What to do:
An exact copy of all the data below is required.

Material provided:
########################################

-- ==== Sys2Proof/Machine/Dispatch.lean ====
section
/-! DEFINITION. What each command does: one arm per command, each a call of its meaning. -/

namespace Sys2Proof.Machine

########################################

Response box:
-- ==== Sys2Proof/Machine/Dispatch.lean ====
section
/-! DEFINITION. What each command does: one arm per command, each a call of its meaning. -/

namespace Sys2Proof.Machine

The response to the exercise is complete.